Dataset entries
-- ==== Sys2Proof/Machine/MailboxCommands.lean ====
section
/-! DEFINITION. What Survo firmware does with a stream beside taking whole commands: frames that do not arrive, poisoned frames,
deadlines and backlogs (R232, R268, R280 to R284, R293, R294, R308, R309, R317). -/

namespace Sys2Proof.Machine

/-! ### Frames as collected (R263 to R267) -/

/-- Frame `f` of a command repeats words 0 and 1 of the first, with FRAME `f` (R265, R267). -/
def frameFits (ws : List Word) (f : Nat) : Bool :=
  wordAt ws (16 * f) == wordAt ws 0 && wordAt ws (16 * f + 1) == setFld (wordAt ws 1) 15 12 f

/-- The opcode and the command that whole frames spell; `via` is the transport they came over (R263 to R266). -/
def frameCmd (st : Stream) (via : Transport) (qs : List QWord) : BitVec 16 × Cmd :=
  let ws := halfWords qs
  let w0 := wordAt ws 0
  let w1 := wordAt ws 1
  let frames := frameCount (fld w1 11 4)
  let payload := (List.range frames).flatMap fun f => (List.range 14).map fun i => wordAt ws (16 * f + 2 + i)
  (BitVec.ofNat 16 (fld w0 15 0),
    { stream := st, via := via, tag := BitVec.ofNat 8 (fld w0 23 16), resume := bitB w0 24, fence := bitB w0 25,
      rsvd := BitVec.ofNat 6 (fld w0 31 26), bench := BitVec.ofNat 4 (fld w1 3 0), deadline := BitVec.ofNat 16 (fld w1 31 16),
      payload := payload.take (fld w1 11 4), seqOk := (List.range frames).all (frameFits ws) })

/-- The transport that a stream's answers count under. -/
def State.streamTransport (s : State) : Stream → Transport
  | .bench n => (s.sess n.val).transport
  | .adminUsb => .usb
  | .adminTw => .twoWire

/-- Survo firmware may deal with the stream's next frame: it runs, no response is held and no command waits (R271, R280). -/
def State.streamFree (s : State) (st : Stream) : Bool :=
  s.survoRuns && (s.stream st).held.isEmpty && (s.stream st).fence.isNone && !s.unanswered st

/-- Discard `k` of the words that Survo firmware has collected. -/
def dropWords (s : State) (st : Stream) (k : Nat) : State :=
  s.setStream st ((s.stream st).discard k)

/-- The command that begins with the words collected. -/
def State.headCmd (s : State) (st : Stream) : BitVec 16 × Cmd := frameCmd st (s.streamTransport st) (s.stream st).rx

/-- The next frame of a command has not arrived in time (R268): what has arrived is discarded. -/
def frameTimeout (s : State) (st : Stream) : State :=
  let rx := (s.stream st).rx
  if s.streamFree st ∧ 8 ≤ rx.length ∧ rx.length < cmdSpan rx ∧ (rx.head?.any fun w => decide (w.tag = .mark)) then
    let c := s.headCmd st
    respond (dropWords s st rx.length) c.1 c.2 .timeout 0 [] s.isReplaying
  else s

/-- COMMAND_FRAME_TIMEOUT (R268). -/
def execCommandFrameTimeout (st : Stream) (s : State) : Host.Outcome State Fault Refusal := .next (frameTimeout s st)

/-! ### Poisoned frames (R232, R308, R309) -/

/-- The words before the next MARK. -/
def beforeMark (ws : List QWord) : List QWord := ws.takeWhile fun w => decide (w.tag ≠ .mark)

/-- Words are discarded without a response: CMD_DISCARDED goes to the bench (R309); an admin stream has none. -/
def discardUnnamed (s : State) (st : Stream) (k : Nat) : State :=
  let s := dropWords s st k
  match st with
  | .bench n => postEvent s n.val 0x8103 (min k 0xFFFFF)
  | .adminUsb => s
  | .adminTw => s

/-- The words of the command that begins the words collected, up to one tagged MARK where no frame of it begins: the frame that
stands there is cut short (R225, R242). -/
def commandWords (ws : List QWord) : List QWord :=
  let all := ws.take (cmdSpan ws)
  all.take (((List.range all.length).find? fun i =>
    decide (i % 8 ≠ 0) && (all[i]?).any fun w => decide (w.tag = .mark)).getD all.length)

/-- Survo firmware meets the words collected: words that begin no frame go up to the next MARK (R232); a command with a POISON word
goes whole, once its frames are there, and is answered FAULT_LET with the code of QUEUE_PARITY (R232, R308); a frame cut short by the next
MARK goes without a report (R242), and a command whose later frame is cut short is answered as one whose frame has not come
(R268). -/
def discardPoisoned (s : State) (st : Stream) : State :=
  if !s.streamFree st then s
  else match (s.stream st).rx with
    | [] => s
    | w :: rest =>
      if w.tag ≠ .mark then discardUnnamed s st (1 + (beforeMark rest).length)
      else
        let mine := commandWords (w :: rest)
        let cut := decide (mine.length < cmdSpan (w :: rest)) && decide (mine.length < rest.length + 1)
        let whole := decide (mine.length = cmdSpan (w :: rest))
        let c := s.headCmd st
        if (cut || whole) && mine.any fun x => decide (x.tag = .poison) then
          respond (dropWords s st mine.length) c.1 c.2 .faultLet 0x0201 [] s.isReplaying
        else if !cut then s
        else if mine.length < 8 then dropWords s st mine.length
        else respond (dropWords s st mine.length) c.1 c.2 .timeout 0 [] s.isReplaying

/-- CMD_DISCARDED (R309). -/
def execCmdDiscarded (st : Stream) (s : State) : Host.Outcome State Fault Refusal := .next (discardPoisoned s st)

/-! ### Deadlines (R293, R294, R305, R317) -/

/-- The deadline of the opcode is "—" (R313, R317). -/
def noDeadline (op : Nat) : Bool :=
  [0x0102, 0x0103, 0x0110, 0x0604, 0x0802, 0x0C02, 0x0E03].contains op

/-- DETAIL of TIMEOUT: the elapsed ms, at least 1 and saturating (R291). -/
def elapsedDetail (elapsed : Nat) : Nat := min 0xFFFF (max 1 elapsed)

/-- A synchronous command that waits (R278, R338, R435, R813) is answered TIMEOUT: one that waits for its fence, TRG_FORCE, CAL_SET, whose
commit has been written and takes effect all the same, or POD_ASSIGN, whose values stay pending. -/
def waitingTimeout (s : State) (st : Stream) (tag : BitVec 8) (d : Nat) : Option State :=
  match (s.stream st).fence with
  | some (op, c) =>
    if c.tag = tag ∧ !noDeadline op.toNat then some (respond (takeCommand s op c) op c .timeout d [] (isReplayTake s op c)) else none
  | none =>
    let isIt (c : Option Cmd) : Option Cmd := c.filter fun c => decide (c.stream = st) && c.tag == tag
    match isIt s.cal.answer, isIt s.fw.assign with
    | some c, _ => some (respond { s with cal := { s.cal with answer := none } } 0x0A01 c .timeout d [] s.isReplaying)
    | none, some c => some (respond { s with fw := { s.fw with assign := none } } 0x0111 c .timeout d [] s.isReplaying)
    | none, none =>
      ((List.range 8).findSome? fun n => (isIt (s.seqr n).force).map fun c => (n, c)).map fun x =>
        respond (s.setSeqr x.1 { s.seqr x.1 with force := none }) 0x0304 x.2 .timeout d [] s.isReplaying

/-- The containers of a command that have not been sent are discarded, its staging and its reads with them. -/
def dropData (s : State) (st : Stream) (tag : BitVec 8) : State :=
  match st with
  | .bench n =>
    let e := s.endpoint (n.val + 1)
    let mine := e.data.filter fun d => d.tag == tag
    let s := s.setEndpoint (n.val + 1) { e with data := e.data.filter fun d => d.tag != tag }
    let s := { s with storage := { s.storage with
      reads := s.storage.reads.filter fun r => !(r.bench == n.val && r.tag == tag) } }
    freeStaging s n.val (mine.foldl (fun k d => k + d.staging) 0)
  | .adminUsb => s
  | .adminTw => s

/-- The test of a command, while it waits. -/
def State.waitingTest (s : State) (st : Stream) (tag : BitVec 8) : Bool :=
  s.ref.waiting.any fun t => match t.by_ with
    | some (_, x, g) => decide (x = st) && g == tag
    | none => false

/-- The test of a command is taken from those that wait. -/
def dropTest (s : State) (st : Stream) (tag : BitVec 8) : State :=
  { s with ref := { s.ref with waiting := s.ref.waiting.filter fun t => match t.by_ with
      | some (_, x, g) => !(decide (x = st) && g == tag)
      | none => true } }

/-- The test of a command runs as its deadline expires: the command completes TIMEOUT with the verdict (R294, R790). -/
def lateTest (s : State) (st : Stream) (tag : BitVec 8) (d : Nat) : State :=
  { s with ref := { s.ref with running := s.ref.running.map fun t => match t.by_ with
      | some (_, x, g) => if x = st ∧ g = tag then { t with late := some d } else t
      | none => t } }

/-- An ACCEPTED command is stopped at its next indivisible step (R294): an engine job at the end of its step, a command that sends DATA
before its next container, a scrub after its lane, a transfer or a test before it starts, a commit before its step 3 (R362); a test
that runs, one indivisible step, goes to its verdict (R790). -/
def acceptedTimeout (s : State) (st : Stream) (a : Accepted) (d : Nat) : State :=
  let expire (s : State) : State := completeCode s st a.op a.tag Status.timeout.code d
  if noDeadline a.op.toNat then s
  else match s.jobOf st a.tag with
    | some j => tellStop s j Status.timeout.code d
    | none =>
      match a.op.toNat with
      | 0x0605 => expire { s with storage := { s.storage with scrubBy := none } }
      | 0x0903 =>
        expire { s with tw := { s.tw with xfers := s.tw.xfers.filter fun x => !(decide (x.1.stream = st) && x.1.tag == a.tag) } }
      | 0x0B03 | 0x0B04 => if s.waitingTest st a.tag then expire (dropTest s st a.tag) else lateTest s st a.tag d
      | 0x0E22 =>
        match s.fw.commit with
        | some g => if g.writing then s else expire { s with fw := { s.fw with commit := none, staging := none } }
        | none => s
      | _ => expire (dropData s st a.tag)

/-- The deadline of a command expires while later frames of it are awaited (R293): what has arrived is discarded. -/
def framesTimeout (s : State) (st : Stream) (tag : BitVec 8) (d : Nat) : Option State :=
  let rx := (s.stream st).rx
  let c := s.headCmd st
  if s.streamFree st ∧ rx.length < cmdSpan rx ∧ (rx.head?.any fun w => decide (w.tag = .mark)) ∧ c.2.tag = tag ∧ !noDeadline c.1.toNat then
    some (respond (dropWords s st rx.length) c.1 c.2 .timeout d [] s.isReplaying)
  else none

/-- A command's deadline expires (R294). -/
def deadlineOver (s : State) (st : Stream) (tag : BitVec 8) (elapsed : Nat) : State :=
  let d := elapsedDetail elapsed
  if !s.survoRuns then s
  else match (framesTimeout s st tag d).or (waitingTimeout s st tag d) with
    | some t => t
    | none =>
      match (s.stream st).outstanding.find? fun a => a.tag == tag with
      | some a => acceptedTimeout s st a d
      | none => s

/-- COMMAND_DEADLINE (R294). -/
def execCommandDeadline (st : Stream) (tag : BitVec 8) (elapsed : Nat) (s : State) : Host.Outcome State Fault Refusal :=
  .next (deadlineOver s st tag elapsed)

/-! ### Backlogs (R249, R280 to R284) -/

/-- RESPONSE_BACKLOG_WRITE (R280): held words first, then an event frame of the two-wire admin stream (R249, R284). -/
def execResponseBacklogWrite (st : Stream) (s : State) : Host.Outcome State Fault Refusal :=
  .next (if s.survoRuns then
      let t := pumpResponse s st
      match st with
      | .adminTw => writeAdminFrame t
      | .adminUsb => t
      | .bench _ => t
    else s)

/-- EVENT_BACKLOG_WRITE (R281). -/
def execEventBacklogWrite (n : Fin 8) (s : State) : Host.Outcome State Fault Refusal := .next (writeBacklog s n.val)

end Sys2Proof.Machine
end

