/-- Every access of the register window completes on a path that is live: the access is made, and the path keeps the word it
returned and whether it was a bus error; Survo firmware leaves a CMD queue alone while it holds a response of its stream. Derived
from R164, R167, R172, R179, R180, R191, R195, R221, R239, R243. -/
def Obligations.RegisterAccessesComplete : Prop :=
  ∀ (s : State) (p : Path), s.pathLive p = true →
    let wrote (addr : Nat) (d : Word) : State :=
      let r := busWrite s p addr d
      r.2.setPath p { r.2.path p with data := [], error := decide (r.1 ≠ 0) }
    let was (addr : Nat) : State :=
      let r := busRead s p addr
      if s.leavesQueue p addr then s
      else r.2.2.setPath p { r.2.2.path p with data := [r.1], error := decide (r.2.1 ≠ 0) }
    (∀ (a : BitVec 16) (d : Word),
      exec (.registerWrite p a d) s = .next (wrote a.toNat d) ∧
      exec (.setAliasWrite p a d) s = .next (wrote (0x10000 + a.toNat) d) ∧
      exec (.clearAliasWrite p a d) s = .next (wrote (0x20000 + a.toNat) d) ∧
      exec (.toggleAliasWrite p a d) s = .next (wrote (0x30000 + a.toNat) d) ∧
      exec (.accumulatorLoRead p a) s = .next (was a.toNat) ∧
      exec (.accumulatorLoWrite p a d) s = .next (wrote a.toNat d) ∧
      exec (.accumulatorHiWrite p a d) s = .next (wrote a.toNat d)) ∧
    (∀ a : BitVec 20, isAon a.toNat = true →
      (∀ d : Word, exec (.crossDomainAccess p a (some d)) s = .next (wrote a.toNat d)) ∧
      exec (.crossDomainAccess p a none) s = .next (was a.toNat)) ∧
    (∀ (q : Fin 66) (d : Word),
      exec (.qWrLo p q d) s = .next (wrote (queueBase q + 0x08) d) ∧
      exec (.qWrHi p q d) s = .next (wrote (queueBase q + 0x0C) d) ∧
      exec (.qWrHim p q d) s = .next (wrote (queueBase q + 0x10) d) ∧
      exec (.qRdLo p q) s = .next (was (queueBase q + 0x14)) ∧
      exec (.queueFlush p q) s = .next (wrote (queueBase q) (pack [(bN (s.qHold q), 0), (0xF1, 24)]))) ∧
    (∀ (n : Fin 8) (d : Word), exec (.cmpSnFlushWrite p n d) s = .next (wrote (Reg.addr ⟨.cmpSFlush, n.val, 0⟩) d))

/-- The events of the hardware queues complete: a waiting push is completed where it can be, a write lock that has timed out is
gone, and the words of a queue fall for some cycles; those of the USB admin buffer join their stream, unless a response of it is
held. Derived from R220, R239, R240, R242, R250. -/
def Obligations.QueueEventsComplete : Prop :=
  ∀ (s : State), s.live = true →
    (∀ q : Fin 68, exec (.queuePushComplete q) s = .next (pushCompletes s q)) ∧
    (∀ q : Fin 66, exec (.wlockTimeout q) s = .next (s.setQueue q { s.queue q with wlock := none })) ∧
    (∀ (q : Fin 68) (cycles : Nat) (upset : Option (Nat × Fin 67)),
      (q.val < 66 → exec (.queueWordFall q ⟨cycles, upset⟩) s = .next (fallQueue s q cycles (upset.map fun u => (u.1, u.2.val)))) ∧
      (q.val = 67 → exec (.queueWordFall q ⟨cycles, upset⟩) s = .next s) ∧
      (q.val = 66 → s.survoRuns = true → (s.stream .adminUsb).held = [] →
        exec (.queueWordFall q ⟨cycles, upset⟩) s = .next (
          let u := s.setQueue 66 { s.queue 66 with stages := [] }
          u.setStream .adminUsb ((u.stream .adminUsb).collect (s.queue 66).words))) ∧
      (q.val = 66 → (s.stream .adminUsb).held ≠ [] → exec (.queueWordFall q ⟨cycles, upset⟩) s = .next s))
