-- ==== Sys2Proof/Laws/State.lean ====
section
/-! SUPPORT. What each write of a store leaves unchanged, field by field, and what a read after a write gives. -/

namespace Sys2Proof.Machine

/-! ### setSess -/

@[simp] theorem State.setSess_part (s : State) (n : Nat) (x : Session) : (s.setSess n x).part = s.part := rfl
@[simp] theorem State.setSess_regs (s : State) (n : Nat) (x : Session) : (s.setSess n x).regs = s.regs := rfl
@[simp] theorem State.setSess_act (s : State) (n : Nat) (x : Session) : (s.setSess n x).act = s.act := rfl
@[simp] theorem State.setSess_badParity (s : State) (n : Nat) (x : Session) : (s.setSess n x).badParity = s.badParity := rfl
@[simp] theorem State.setSess_parityAddr (s : State) (n : Nat) (x : Session) : (s.setSess n x).parityAddr = s.parityAddr := rfl
@[simp] theorem State.setSess_busErr (s : State) (n : Nat) (x : Session) : (s.setSess n x).busErr = s.busErr := rfl
@[simp] theorem State.setSess_paths (s : State) (n : Nat) (x : Session) : (s.setSess n x).paths = s.paths := rfl
@[simp] theorem State.setSess_queues (s : State) (n : Nat) (x : Session) : (s.setSess n x).queues = s.queues := rfl
@[simp] theorem State.setSess_power (s : State) (n : Nat) (x : Session) : (s.setSess n x).power = s.power := rfl
@[simp] theorem State.setSess_boot (s : State) (n : Nat) (x : Session) : (s.setSess n x).boot = s.boot := rfl
@[simp] theorem State.setSess_distaff (s : State) (n : Nat) (x : Session) : (s.setSess n x).distaff = s.distaff := rfl
@[simp] theorem State.setSess_cal (s : State) (n : Nat) (x : Session) : (s.setSess n x).cal = s.cal := rfl
@[simp] theorem State.setSess_seqs (s : State) (n : Nat) (x : Session) : (s.setSess n x).seqs = s.seqs := rfl
@[simp] theorem State.setSess_caps (s : State) (n : Nat) (x : Session) : (s.setSess n x).caps = s.caps := rfl
@[simp] theorem State.setSess_cmps (s : State) (n : Nat) (x : Session) : (s.setSess n x).cmps = s.cmps := rfl
@[simp] theorem State.setSess_pods (s : State) (n : Nat) (x : Session) : (s.setSess n x).pods = s.pods := rfl
@[simp] theorem State.setSess_streams (s : State) (n : Nat) (x : Session) : (s.setSess n x).streams = s.streams := rfl
@[simp] theorem State.setSess_engines (s : State) (n : Nat) (x : Session) : (s.setSess n x).engines = s.engines := rfl
@[simp] theorem State.setSess_umpire (s : State) (n : Nat) (x : Session) : (s.setSess n x).umpire = s.umpire := rfl
@[simp] theorem State.setSess_lanes (s : State) (n : Nat) (x : Session) : (s.setSess n x).lanes = s.lanes := rfl
@[simp] theorem State.setSess_storage (s : State) (n : Nat) (x : Session) : (s.setSess n x).storage = s.storage := rfl
@[simp] theorem State.setSess_iu (s : State) (n : Nat) (x : Session) : (s.setSess n x).iu = s.iu := rfl
@[simp] theorem State.setSess_tw (s : State) (n : Nat) (x : Session) : (s.setSess n x).tw = s.tw := rfl
@[simp] theorem State.setSess_usb (s : State) (n : Nat) (x : Session) : (s.setSess n x).usb = s.usb := rfl
@[simp] theorem State.setSess_ref (s : State) (n : Nat) (x : Session) : (s.setSess n x).ref = s.ref := rfl
@[simp] theorem State.setSess_rpl (s : State) (n : Nat) (x : Session) : (s.setSess n x).rpl = s.rpl := rfl
@[simp] theorem State.setSess_fw (s : State) (n : Nat) (x : Session) : (s.setSess n x).fw = s.fw := rfl
@[simp] theorem State.setSess_free (s : State) (n : Nat) (x : Session) : (s.setSess n x).free = s.free := rfl
@[simp] theorem State.setSess_pending (s : State) (n : Nat) (x : Session) : (s.setSess n x).pending = s.pending := rfl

Task goal: In the entries above, one line contains "(q.val = 66 → (s.stream" and another contains "### setSess -/". Reproduce exactly those two lines and the lines between them, nothing else.

Finished exercise:
      (q.val = 66 → (s.stream .adminUsb).held ≠ [] → exec (.queueWordFall q ⟨cycles, upset⟩) s = .next s))
-- ==== Sys2Proof/Laws/State.lean ====
section
/-! SUPPORT. What each write of a store leaves unchanged, field by field, and what a read after a write gives. -/

namespace Sys2Proof.Machine

/-! ### setSess -/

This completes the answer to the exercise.